Exercise goal
Repeat only the stretch of lines below that runs from the line with "def entryCost (r" through the line with "h2, setMem_fields, setSP_fields]", unaltered.

Given entries
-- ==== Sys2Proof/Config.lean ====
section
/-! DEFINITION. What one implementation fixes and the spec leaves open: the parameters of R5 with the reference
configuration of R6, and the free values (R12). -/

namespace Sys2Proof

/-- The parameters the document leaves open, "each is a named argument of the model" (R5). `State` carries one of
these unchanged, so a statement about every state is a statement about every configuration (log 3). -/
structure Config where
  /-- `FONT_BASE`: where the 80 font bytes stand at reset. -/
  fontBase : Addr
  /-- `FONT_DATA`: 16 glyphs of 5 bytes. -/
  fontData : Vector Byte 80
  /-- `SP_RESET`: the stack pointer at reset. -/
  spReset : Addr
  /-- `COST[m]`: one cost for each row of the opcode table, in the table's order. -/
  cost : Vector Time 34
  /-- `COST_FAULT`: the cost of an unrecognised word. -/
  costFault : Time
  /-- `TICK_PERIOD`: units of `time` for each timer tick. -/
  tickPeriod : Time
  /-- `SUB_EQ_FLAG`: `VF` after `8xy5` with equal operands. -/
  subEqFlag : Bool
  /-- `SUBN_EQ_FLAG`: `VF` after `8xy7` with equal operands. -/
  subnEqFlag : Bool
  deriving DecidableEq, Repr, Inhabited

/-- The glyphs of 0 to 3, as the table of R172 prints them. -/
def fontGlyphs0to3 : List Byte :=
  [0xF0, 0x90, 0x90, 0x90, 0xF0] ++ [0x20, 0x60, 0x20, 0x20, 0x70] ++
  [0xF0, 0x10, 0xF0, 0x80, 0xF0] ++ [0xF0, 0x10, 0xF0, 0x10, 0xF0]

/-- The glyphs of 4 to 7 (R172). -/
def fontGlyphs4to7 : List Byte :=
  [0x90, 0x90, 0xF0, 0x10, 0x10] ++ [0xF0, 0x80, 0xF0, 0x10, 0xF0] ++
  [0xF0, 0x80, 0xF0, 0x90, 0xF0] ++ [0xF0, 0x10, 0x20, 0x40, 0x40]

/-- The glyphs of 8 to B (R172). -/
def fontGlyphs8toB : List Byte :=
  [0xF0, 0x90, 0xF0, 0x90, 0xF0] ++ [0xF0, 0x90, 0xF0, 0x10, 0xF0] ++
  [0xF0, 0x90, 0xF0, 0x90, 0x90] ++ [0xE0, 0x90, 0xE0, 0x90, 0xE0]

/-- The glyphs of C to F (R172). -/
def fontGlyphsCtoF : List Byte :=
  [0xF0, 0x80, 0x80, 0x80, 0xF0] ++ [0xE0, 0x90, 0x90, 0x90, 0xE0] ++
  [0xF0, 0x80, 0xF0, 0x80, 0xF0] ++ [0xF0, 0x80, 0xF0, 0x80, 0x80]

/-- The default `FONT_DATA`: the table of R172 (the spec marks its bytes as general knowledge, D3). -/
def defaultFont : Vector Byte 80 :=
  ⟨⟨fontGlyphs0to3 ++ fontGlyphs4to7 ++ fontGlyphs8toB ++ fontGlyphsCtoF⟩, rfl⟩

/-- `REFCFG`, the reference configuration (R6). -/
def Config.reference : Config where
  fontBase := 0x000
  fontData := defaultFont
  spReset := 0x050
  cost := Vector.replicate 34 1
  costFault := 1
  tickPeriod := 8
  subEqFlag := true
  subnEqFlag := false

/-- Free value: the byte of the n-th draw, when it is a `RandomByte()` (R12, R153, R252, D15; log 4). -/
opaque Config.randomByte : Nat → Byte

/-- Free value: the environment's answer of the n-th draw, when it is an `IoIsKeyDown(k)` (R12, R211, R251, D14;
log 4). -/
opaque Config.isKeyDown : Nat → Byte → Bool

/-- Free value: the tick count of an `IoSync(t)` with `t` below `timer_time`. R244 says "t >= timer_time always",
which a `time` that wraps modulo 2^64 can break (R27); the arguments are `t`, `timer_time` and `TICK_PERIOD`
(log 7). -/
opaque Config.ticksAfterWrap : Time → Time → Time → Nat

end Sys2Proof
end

==

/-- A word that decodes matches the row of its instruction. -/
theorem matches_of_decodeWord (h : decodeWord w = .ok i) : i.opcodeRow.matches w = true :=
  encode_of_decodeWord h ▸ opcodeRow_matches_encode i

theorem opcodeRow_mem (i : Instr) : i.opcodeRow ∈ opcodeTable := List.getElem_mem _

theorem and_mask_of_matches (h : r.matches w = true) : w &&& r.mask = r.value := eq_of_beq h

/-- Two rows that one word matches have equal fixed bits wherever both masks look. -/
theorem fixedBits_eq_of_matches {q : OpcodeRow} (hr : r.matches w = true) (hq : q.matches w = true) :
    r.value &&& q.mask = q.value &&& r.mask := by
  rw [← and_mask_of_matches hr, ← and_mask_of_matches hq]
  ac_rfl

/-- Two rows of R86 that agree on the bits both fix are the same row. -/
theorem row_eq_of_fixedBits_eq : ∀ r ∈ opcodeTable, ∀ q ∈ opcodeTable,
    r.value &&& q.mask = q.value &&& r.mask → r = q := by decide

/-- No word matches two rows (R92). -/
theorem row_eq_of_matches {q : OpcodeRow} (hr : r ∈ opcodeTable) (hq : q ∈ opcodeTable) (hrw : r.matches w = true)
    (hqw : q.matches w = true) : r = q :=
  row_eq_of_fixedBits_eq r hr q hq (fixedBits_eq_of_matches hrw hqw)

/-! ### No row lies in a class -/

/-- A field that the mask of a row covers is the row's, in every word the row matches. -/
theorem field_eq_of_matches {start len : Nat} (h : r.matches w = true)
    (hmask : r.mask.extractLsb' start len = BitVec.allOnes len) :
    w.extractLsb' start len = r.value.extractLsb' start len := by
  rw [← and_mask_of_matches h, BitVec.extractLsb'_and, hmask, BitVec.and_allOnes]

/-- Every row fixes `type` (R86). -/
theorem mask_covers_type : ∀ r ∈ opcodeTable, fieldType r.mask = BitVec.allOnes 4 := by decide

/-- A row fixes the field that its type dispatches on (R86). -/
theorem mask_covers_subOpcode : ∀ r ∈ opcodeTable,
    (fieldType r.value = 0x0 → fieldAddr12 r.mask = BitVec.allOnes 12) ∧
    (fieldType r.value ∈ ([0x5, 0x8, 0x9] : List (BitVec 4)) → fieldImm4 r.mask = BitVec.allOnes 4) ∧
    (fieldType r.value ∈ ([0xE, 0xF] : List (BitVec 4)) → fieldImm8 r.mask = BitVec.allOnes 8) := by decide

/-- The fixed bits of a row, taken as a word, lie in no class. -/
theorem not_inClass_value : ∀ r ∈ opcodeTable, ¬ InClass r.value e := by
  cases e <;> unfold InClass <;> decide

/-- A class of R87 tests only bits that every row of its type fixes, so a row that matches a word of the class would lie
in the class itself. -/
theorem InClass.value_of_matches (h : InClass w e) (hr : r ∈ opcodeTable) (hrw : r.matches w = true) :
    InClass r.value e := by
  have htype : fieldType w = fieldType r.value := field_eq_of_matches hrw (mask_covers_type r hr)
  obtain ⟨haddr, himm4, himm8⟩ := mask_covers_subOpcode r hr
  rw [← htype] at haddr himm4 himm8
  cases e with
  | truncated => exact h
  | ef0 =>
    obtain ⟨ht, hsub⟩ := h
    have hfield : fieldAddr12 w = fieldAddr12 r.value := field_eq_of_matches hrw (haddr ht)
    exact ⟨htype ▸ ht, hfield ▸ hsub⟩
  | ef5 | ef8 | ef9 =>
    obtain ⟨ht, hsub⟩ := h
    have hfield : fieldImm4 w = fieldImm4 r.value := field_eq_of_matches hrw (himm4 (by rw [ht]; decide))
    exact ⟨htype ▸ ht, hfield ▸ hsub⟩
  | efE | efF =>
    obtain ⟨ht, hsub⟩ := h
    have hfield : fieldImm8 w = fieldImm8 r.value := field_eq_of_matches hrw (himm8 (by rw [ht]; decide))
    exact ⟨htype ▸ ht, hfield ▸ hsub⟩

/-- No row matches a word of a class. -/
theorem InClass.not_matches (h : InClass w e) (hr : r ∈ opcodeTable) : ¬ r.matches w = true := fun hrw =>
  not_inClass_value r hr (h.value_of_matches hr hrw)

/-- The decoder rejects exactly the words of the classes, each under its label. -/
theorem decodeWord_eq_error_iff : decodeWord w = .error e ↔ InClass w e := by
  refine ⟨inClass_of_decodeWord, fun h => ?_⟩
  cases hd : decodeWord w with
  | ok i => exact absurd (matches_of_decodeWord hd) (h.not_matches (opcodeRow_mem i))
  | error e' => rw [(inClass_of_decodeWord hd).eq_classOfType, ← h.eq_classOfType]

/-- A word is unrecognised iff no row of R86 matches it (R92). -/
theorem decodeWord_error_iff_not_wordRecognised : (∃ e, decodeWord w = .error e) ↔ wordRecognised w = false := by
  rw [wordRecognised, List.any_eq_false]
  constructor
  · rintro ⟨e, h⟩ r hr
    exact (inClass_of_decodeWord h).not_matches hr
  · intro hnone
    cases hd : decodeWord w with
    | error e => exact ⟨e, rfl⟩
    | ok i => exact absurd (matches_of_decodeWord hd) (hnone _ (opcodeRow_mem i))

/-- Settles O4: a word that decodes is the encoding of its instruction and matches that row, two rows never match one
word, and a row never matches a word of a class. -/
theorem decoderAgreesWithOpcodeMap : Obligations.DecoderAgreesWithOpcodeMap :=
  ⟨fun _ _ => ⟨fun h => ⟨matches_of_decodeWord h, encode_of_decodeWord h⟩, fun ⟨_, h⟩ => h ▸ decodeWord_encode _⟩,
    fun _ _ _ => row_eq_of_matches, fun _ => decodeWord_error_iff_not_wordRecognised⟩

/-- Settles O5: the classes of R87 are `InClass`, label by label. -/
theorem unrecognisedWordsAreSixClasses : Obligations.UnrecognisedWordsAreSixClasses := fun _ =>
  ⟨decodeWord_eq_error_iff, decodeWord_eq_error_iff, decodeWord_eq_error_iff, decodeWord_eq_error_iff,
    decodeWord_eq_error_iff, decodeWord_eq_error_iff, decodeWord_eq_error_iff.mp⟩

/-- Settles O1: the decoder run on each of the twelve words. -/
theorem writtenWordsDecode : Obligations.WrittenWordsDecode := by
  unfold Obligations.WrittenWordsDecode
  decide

...

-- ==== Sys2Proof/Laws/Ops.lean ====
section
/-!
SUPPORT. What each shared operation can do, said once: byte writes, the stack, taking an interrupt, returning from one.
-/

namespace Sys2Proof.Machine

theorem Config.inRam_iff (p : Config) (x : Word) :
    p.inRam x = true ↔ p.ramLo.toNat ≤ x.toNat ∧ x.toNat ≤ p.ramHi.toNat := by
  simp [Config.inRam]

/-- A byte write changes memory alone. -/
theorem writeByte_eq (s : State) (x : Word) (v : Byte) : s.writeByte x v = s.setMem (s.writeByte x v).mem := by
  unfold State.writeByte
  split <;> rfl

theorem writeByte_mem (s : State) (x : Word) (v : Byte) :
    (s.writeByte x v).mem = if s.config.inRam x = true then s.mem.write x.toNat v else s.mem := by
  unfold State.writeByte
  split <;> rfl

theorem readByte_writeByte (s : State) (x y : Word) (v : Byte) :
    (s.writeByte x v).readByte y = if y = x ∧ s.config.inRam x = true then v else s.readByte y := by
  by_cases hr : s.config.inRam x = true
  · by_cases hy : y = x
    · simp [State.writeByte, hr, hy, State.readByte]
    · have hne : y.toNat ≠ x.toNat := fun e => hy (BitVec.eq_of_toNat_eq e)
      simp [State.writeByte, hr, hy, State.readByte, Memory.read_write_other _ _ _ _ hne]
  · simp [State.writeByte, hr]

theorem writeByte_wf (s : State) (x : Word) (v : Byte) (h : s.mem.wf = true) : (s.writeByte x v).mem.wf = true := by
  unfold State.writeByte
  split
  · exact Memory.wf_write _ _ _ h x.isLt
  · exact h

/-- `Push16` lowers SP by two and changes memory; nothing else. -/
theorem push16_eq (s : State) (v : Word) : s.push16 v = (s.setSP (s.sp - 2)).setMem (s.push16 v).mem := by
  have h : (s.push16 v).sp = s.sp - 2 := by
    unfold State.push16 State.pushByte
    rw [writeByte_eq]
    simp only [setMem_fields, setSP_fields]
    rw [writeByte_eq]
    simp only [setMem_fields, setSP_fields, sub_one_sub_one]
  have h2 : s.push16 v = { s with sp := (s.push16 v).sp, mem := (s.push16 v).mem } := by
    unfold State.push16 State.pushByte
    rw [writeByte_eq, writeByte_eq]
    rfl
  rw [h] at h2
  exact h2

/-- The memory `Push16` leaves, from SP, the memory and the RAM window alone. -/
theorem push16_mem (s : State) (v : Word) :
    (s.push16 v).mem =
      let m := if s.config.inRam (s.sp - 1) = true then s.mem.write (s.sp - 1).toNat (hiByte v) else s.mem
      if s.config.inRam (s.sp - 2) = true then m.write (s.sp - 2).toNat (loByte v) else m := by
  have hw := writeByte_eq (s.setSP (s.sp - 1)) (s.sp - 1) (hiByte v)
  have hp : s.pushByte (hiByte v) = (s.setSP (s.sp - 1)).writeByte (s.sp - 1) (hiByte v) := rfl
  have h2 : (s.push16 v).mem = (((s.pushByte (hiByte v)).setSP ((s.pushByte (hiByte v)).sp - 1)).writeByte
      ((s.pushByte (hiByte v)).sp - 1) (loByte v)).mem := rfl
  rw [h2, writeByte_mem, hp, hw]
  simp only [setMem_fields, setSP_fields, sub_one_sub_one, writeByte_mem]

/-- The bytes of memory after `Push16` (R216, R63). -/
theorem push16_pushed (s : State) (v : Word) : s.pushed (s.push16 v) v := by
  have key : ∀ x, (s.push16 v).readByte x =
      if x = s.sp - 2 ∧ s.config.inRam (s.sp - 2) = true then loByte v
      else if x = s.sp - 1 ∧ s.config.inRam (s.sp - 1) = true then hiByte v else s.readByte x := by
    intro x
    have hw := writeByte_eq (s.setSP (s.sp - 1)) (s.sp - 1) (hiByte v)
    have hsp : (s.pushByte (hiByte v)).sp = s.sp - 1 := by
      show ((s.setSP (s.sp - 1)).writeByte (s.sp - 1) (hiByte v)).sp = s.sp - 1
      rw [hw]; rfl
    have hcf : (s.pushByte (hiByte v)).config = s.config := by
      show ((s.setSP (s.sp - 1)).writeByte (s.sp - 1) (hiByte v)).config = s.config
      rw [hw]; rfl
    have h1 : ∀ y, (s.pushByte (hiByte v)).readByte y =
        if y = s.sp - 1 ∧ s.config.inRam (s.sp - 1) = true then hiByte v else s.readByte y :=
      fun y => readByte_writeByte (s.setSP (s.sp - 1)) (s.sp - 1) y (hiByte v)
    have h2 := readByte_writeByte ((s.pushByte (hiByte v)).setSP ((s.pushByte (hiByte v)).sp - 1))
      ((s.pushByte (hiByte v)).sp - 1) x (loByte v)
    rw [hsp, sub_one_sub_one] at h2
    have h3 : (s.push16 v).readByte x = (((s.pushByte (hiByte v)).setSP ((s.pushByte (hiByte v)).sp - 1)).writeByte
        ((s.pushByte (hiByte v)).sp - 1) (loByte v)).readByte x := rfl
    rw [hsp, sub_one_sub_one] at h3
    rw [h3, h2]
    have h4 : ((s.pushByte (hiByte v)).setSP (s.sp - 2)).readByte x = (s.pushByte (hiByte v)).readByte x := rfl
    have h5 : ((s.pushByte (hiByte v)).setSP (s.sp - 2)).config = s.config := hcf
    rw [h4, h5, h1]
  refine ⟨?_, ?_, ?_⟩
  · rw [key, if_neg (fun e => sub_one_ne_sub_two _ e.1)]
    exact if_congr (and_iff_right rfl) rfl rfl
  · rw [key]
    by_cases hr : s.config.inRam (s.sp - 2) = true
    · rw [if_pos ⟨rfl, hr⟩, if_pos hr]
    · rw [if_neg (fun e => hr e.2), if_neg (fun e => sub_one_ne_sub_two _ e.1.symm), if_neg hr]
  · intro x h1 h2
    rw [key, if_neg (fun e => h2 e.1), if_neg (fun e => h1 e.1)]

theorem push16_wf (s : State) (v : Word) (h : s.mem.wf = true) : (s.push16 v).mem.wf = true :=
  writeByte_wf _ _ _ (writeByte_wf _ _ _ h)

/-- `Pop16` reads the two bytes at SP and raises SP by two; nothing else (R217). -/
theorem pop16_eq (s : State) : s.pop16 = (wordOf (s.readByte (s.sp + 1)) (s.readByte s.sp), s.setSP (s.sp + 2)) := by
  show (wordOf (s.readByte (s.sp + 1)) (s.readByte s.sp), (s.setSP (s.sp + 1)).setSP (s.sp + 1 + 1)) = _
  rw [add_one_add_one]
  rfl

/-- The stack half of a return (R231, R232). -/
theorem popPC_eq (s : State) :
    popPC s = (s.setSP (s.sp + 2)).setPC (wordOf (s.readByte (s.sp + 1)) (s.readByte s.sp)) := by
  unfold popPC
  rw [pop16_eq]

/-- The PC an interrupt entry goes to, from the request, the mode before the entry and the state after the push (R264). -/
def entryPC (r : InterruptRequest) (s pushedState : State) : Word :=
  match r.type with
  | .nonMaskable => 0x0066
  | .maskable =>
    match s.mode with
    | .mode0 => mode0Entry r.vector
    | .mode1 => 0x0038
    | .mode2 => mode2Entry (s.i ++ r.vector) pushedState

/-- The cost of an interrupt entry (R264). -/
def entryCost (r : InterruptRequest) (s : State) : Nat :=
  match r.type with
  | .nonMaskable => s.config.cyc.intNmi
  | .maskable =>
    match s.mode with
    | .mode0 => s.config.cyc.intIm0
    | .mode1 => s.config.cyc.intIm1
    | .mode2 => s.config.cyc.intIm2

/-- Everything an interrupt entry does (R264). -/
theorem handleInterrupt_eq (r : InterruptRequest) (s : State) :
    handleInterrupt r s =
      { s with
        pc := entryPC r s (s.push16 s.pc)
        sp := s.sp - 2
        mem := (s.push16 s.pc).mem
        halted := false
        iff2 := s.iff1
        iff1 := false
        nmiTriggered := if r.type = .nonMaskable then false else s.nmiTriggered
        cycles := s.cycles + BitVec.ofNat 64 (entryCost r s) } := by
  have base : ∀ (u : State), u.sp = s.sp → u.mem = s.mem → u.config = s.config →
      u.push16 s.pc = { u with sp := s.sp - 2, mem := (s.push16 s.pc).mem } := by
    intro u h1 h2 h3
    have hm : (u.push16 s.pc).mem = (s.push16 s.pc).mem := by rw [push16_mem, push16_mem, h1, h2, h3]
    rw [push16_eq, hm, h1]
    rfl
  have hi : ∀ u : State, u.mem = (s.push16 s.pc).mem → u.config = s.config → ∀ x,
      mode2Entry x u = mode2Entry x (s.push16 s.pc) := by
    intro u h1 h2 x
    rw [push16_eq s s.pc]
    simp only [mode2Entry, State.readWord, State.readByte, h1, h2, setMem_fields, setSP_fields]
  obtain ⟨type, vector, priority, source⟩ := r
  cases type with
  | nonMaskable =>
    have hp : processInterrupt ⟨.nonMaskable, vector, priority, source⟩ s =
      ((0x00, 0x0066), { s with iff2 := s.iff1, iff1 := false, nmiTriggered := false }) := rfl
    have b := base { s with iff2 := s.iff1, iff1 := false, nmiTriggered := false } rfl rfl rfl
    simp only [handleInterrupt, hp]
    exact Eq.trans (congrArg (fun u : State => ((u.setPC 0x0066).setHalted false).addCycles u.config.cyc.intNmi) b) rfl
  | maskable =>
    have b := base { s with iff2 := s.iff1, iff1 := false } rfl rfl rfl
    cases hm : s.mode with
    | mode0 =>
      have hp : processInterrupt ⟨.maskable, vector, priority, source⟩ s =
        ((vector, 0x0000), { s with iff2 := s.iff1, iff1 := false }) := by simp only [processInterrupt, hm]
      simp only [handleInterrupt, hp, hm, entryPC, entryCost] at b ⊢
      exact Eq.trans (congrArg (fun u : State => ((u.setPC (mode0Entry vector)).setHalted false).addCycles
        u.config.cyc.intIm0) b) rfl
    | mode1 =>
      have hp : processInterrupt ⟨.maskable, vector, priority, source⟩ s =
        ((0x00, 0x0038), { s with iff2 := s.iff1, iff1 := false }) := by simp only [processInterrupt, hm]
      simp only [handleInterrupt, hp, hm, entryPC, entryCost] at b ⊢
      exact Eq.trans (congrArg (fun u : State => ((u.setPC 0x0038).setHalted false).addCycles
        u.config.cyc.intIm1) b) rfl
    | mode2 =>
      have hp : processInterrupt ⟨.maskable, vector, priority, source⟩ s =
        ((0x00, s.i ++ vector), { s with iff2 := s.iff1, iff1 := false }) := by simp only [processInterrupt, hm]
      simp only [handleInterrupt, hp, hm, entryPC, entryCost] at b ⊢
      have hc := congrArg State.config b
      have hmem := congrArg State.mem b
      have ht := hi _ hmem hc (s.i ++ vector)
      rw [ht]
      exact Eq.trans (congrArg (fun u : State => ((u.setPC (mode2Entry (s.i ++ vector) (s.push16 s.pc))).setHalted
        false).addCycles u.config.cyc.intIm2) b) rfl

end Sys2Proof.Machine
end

Output
def entryCost (r : InterruptRequest) (s : State) : Nat :=
  match r.type with
  | .nonMaskable => s.config.cyc.intNmi
  | .maskable =>
    match s.mode with
    | .mode0 => s.config.cyc.intIm0
    | .mode1 => s.config.cyc.intIm1
    | .mode2 => s.config.cyc.intIm2

/-- Everything an interrupt entry does (R264). -/
theorem handleInterrupt_eq (r : InterruptRequest) (s : State) :
    handleInterrupt r s =
      { s with
        pc := entryPC r s (s.push16 s.pc)
        sp := s.sp - 2
        mem := (s.push16 s.pc).mem
        halted := false
        iff2 := s.iff1
        iff1 := false
        nmiTriggered := if r.type = .nonMaskable then false else s.nmiTriggered
        cycles := s.cycles + BitVec.ofNat 64 (entryCost r s) } := by
  have base : ∀ (u : State), u.sp = s.sp → u.mem = s.mem → u.config = s.config →
      u.push16 s.pc = { u with sp := s.sp - 2, mem := (s.push16 s.pc).mem } := by
    intro u h1 h2 h3
    have hm : (u.push16 s.pc).mem = (s.push16 s.pc).mem := by rw [push16_mem, push16_mem, h1, h2, h3]
    rw [push16_eq, hm, h1]
    rfl
  have hi : ∀ u : State, u.mem = (s.push16 s.pc).mem → u.config = s.config → ∀ x,
      mode2Entry x u = mode2Entry x (s.push16 s.pc) := by
    intro u h1 h2 x
    rw [push16_eq s s.pc]
    simp only [mode2Entry, State.readWord, State.readByte, h1, h2, setMem_fields, setSP_fields]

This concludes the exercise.